Indeed, basically in the early iterations of my neural network, there is very little "demixing" and the output is the same as the input until some demixing is learned.

Next, I run into the cost matrix having NaNs, +inf/-inf later on in the Hungarian method. I think maybe using the full BSS metrics (SDR, SIR, SAR) as the training loss is not going to be a great idea.

Maybe I'll use SDR for training loss, and SDR/SIR/SAR for validation loss.
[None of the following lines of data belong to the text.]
/-- A read request shows the value of `MemRead`, extended, in its last cycle. -/
theorem MemInterface.run_last_rdata (hfsm : mi.fsm = .op1A) (hrd : req.rd = true) (hwr : req.wr = false) :
    ((mi.run m (requestCycles req idle w1 w2)).2.2.getLast?).map MiOut.rdata = some (m.readValue req.addr req.size req.zeroExt) := by
  have hreq : (req.rd || req.wr) = true := by rw [hrd, Bool.true_or]
  cases htwo : secondOpRequired (byteStrb req.size (alignmentOf req.addr)) with
  | false =>
    rw [MemInterface.run_single w1 w2 hfsm hreq htwo, List.getLast?_cons, MemInterface.getLast?_operationOuts]
    exact congrArg some (MemInterface.readData_firstDone hwr htwo)
  | true =>
    rw [MemInterface.run_split w1 w2 hfsm hreq htwo]
    simp only [List.getLast?_cons, List.getLast?_append, MemInterface.getLast?_operationOuts, Option.getD_some, Option.some_or, Option.map_some]
    exact congrArg some (MemInterface.readData_secondDone hwr)

end

/-- Settles O57: the cycles of a request (`run_busyTillLast`, `run_length`, `run_bus`, `run_firstCycle`), and the bytes of a write
(`requestDone_mem_of_write`). -/
theorem memInterfaceWriteIsMemWrite : Obligations.MemInterfaceWriteIsMemWrite := by
  intro mi m req idle w1 w2 hfsm hwr hrd
  have hreq : (req.rd || req.wr) = true := by rw [hwr, Bool.or_true]
  have hbus1 (penable : Bool) : (mi.register req).bus1 penable =
      ⟨wordAddr req.addr ++ 0#2, (byteStrb req.size (alignmentOf req.addr)).extractLsb' 0 4,
        (wdata64 req.wdata (alignmentOf req.addr)).extractLsb' 0 32, true, penable⟩ := by
    simp [MemInterface.bus1, MemInterface.register, paddrOf, pstrbOf, hwr]
  have hbus2 (penable : Bool) : (mi.register req).bus2 penable =
      ⟨(wordAddr req.addr + 1#30) ++ 0#2, (byteStrb req.size (alignmentOf req.addr)).extractLsb' 4 4,
        (wdata64 req.wdata (alignmentOf req.addr)).extractLsb' 32 32, true, penable⟩ := by
    simp [MemInterface.bus2, MemInterface.register, paddrOf, pstrbOf, hwr]
  obtain ⟨hblock, hmem⟩ := MemInterface.run_eq_requestDone (m := m) (idle := idle) w1 w2 hfsm hreq
  refine ⟨(congrArg MemInterface.fsm hblock).trans MemInterface.requestDone_fsm, hmem.trans (MemInterface.requestDone_mem_of_write hwr),
    (MemInterface.run_busyTillLast w1 w2 hfsm hreq).map_busy, MemInterface.run_length w1 w2 hfsm hreq, ?_,
    MemInterface.run_firstCycle w1 w2 hfsm hreq⟩
  rw [MemInterface.run_bus w1 w2 hfsm hreq, hbus1, hbus1, hbus2, hbus2]

/-- Settles O58: the cycles of a request as for O57, and the value of a read (`run_last_rdata`). -/
theorem memInterfaceReadIsMemRead : Obligations.MemInterfaceReadIsMemRead := by
  intro mi m req idle w1 w2 hfsm hwr hrd
  have hreq : (req.rd || req.wr) = true := by rw [hrd, Bool.true_or]
  obtain ⟨hblock, hmem⟩ := MemInterface.run_eq_requestDone (m := m) (idle := idle) w1 w2 hfsm hreq
  refine ⟨(congrArg MemInterface.fsm hblock).trans MemInterface.requestDone_fsm, hmem.trans (MemInterface.requestDone_mem_of_read hwr),
    MemInterface.run_last_rdata w1 w2 hfsm hrd hwr, (MemInterface.run_busyTillLast w1 w2 hfsm hreq).map_busy,
    MemInterface.run_length w1 w2 hfsm hreq, ?_⟩
  calc (mi.run m (requestCycles req idle w1 w2)).2.2.map (fun o => (o.bus.paddr, o.bus.pwrite, o.bus.penable))
      = ((mi.run m (requestCycles req idle w1 w2)).2.2.map MiOut.bus).map fun b => (b.paddr, b.pwrite, b.penable) := by rw [List.map_map]; rfl
    _ = _ := by
      rw [MemInterface.run_bus w1 w2 hfsm hreq]
      cases secondOpRequired (byteStrb req.size (alignmentOf req.addr)) <;>
        simp [MemInterface.bus1, MemInterface.bus2, MemInterface.register, paddrOf, hwr]

/-- Settles O59, by evaluation: it is one access of the source's. -/
theorem sourceUnalignedReadExample : Obligations.SourceUnalignedReadExample := by
  refine ⟨?_, ?_, ?_, ?_, ?_⟩ <;> decide

end Sys2Proof.Machine
end

section
/-! Instruction numbers (R188) and the words that have none (R82, R246). -/

namespace Sys2Proof

section
variable {w : Word}

/-! ### Words without an instruction number -/

/-- The selectors of the word have no row: its `opcode[6:2]` is outside R79, or its funct3 is none of its major opcode's (R82, last item). -/
def Unnumbered (w : Word) : Prop :=
  majorOf (opcode62Of w) = none ∨ (majorOf (opcode62Of w) = some .branch ∧ funct3Of w ∈ [0b010#3, 0b011#3]) ∨
    (majorOf (opcode62Of w) ∈ [some Major.miscMem, some Major.system] ∧ funct3Of w ≠ 0b000#3)

/-- The same, the major opcode being known: only BRANCH, MISC-MEM and SYSTEM have values of funct3 without a row. -/
def UnnumberedUnder (m : Major) (f3 : BitVec 3) : Prop :=
  (m = .branch ∧ f3 ∈ [0b010#3, 0b011#3]) ∨ (m ∈ [Major.miscMem, Major.system] ∧ f3 ≠ 0b000#3)

theorem unnumbered_of_no_major (hm : majorOf (opcode62Of w) = none) : Unnumbered w := .inl hm

theorem unnumbered_iff_of_major {m : Major} (hm : majorOf (opcode62Of w) = some m) : Unnumbered w ↔ UnnumberedUnder m (funct3Of w) := by
  simp [Unnumbered, UnnumberedUnder, hm]

theorem unnumberedUnder_branch {f3 : BitVec 3} : UnnumberedUnder .branch f3 ↔ f3 ∈ [0b010#3, 0b011#3] := by
  simp [UnnumberedUnder]
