-- ==== Sys2Proof/Config.lean ====
section
/-! DEFINITION. What is fixed for this hardware (spec/00_scope.md R2, R3, R5) and the free values: the
contents of a bank or slot that the spec calls unspecified (spec/93_implementation_defined.md U5, U6). -/

namespace Sys2Proof.Config

/-- `N_DEC`, the number of decoder banks (R2). -/
abbrev nDec : Nat := 2

/-- `N_LUT`, the number of lookup slots (R2). -/
abbrev nLut : Nat := 1

/-- `LUT_DEPTH`, the words in each lookup memory (R2). -/
def lutDepth : Nat := 2 ^ 24

/-- One least significant bit of 16-bit PCM in level units, and the coefficient 1.0: `2^F` with
`F = 16` (R2, R5). -/
abbrev scale : Int := 65536

/-- `ZT`, the threshold of the zero-crossing detector: 128 PCM units as a level (R3). -/
abbrev zeroThreshold : Int := 8388608

/-- `ST`, the threshold of liveness: 256 PCM units as a level (R3). -/
abbrev signalThreshold : Nat := 16777216

/-- `1 / ZERO_RC` per second (R3, R66). -/
abbrev zeroRate : Nat := 1000

/-- `1 / SIGNAL_RC` per second (R3, R66). -/
abbrev signalRate : Nat := 250

/-- `REF_PEAKS_AVG` (R3, R78). -/
abbrev refPeaksAvg : Int := 48

/-- `VALID_BITS` (R3, R80). -/
abbrev validBits : Nat := 24

/-- Whose unspecified contents a free value stands for. -/
inductive FreeSource where
  | bank (d : Nat)
  | slot (h : Nat)
  deriving DecidableEq, Repr

/-- FREE VALUE: the register `field` of width `w` of `src` at its `draw`-th loss of contents
(10_state.md R11, R12; log 9, log 10). Nothing constrains it. -/
opaque freeBits (w : Nat) (src : FreeSource) (draw field : Nat) : BitVec w

/-- FREE VALUE: as `freeBits`, for a one-bit flag. -/
opaque freeFlag (src : FreeSource) (draw field : Nat) : Bool

/-- FREE VALUE: the words a slot's memory holds at its `draw`-th loss of contents (10_state.md R11;
41_lookup.md R57, R58; log 10). Nothing constrains it. -/
opaque freeCells (src : FreeSource) (draw : Nat) : List (Nat × Word)

end Sys2Proof.Config
end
fakufaku commented 1 year ago

Ok, that's good.

I can believe that the output of the networks may be very close to each other in the beginning. However, the problem arises when the targets are the same or close to each other. You may want to check that you give the target/pred in the correct order to the loss. Note that the order is reversed between the loss functions of pytorch (pred, target) and the bss_eval metrics (target, pred). In your example above, the waveform used is the same for pred in target.

For the NaN, there is another workaround implemented. You can set clamp_db=30 (for example) and the output will be clipped in [-30 dB, 30 dB]. This should solve the problems you are having with the Hungarian method.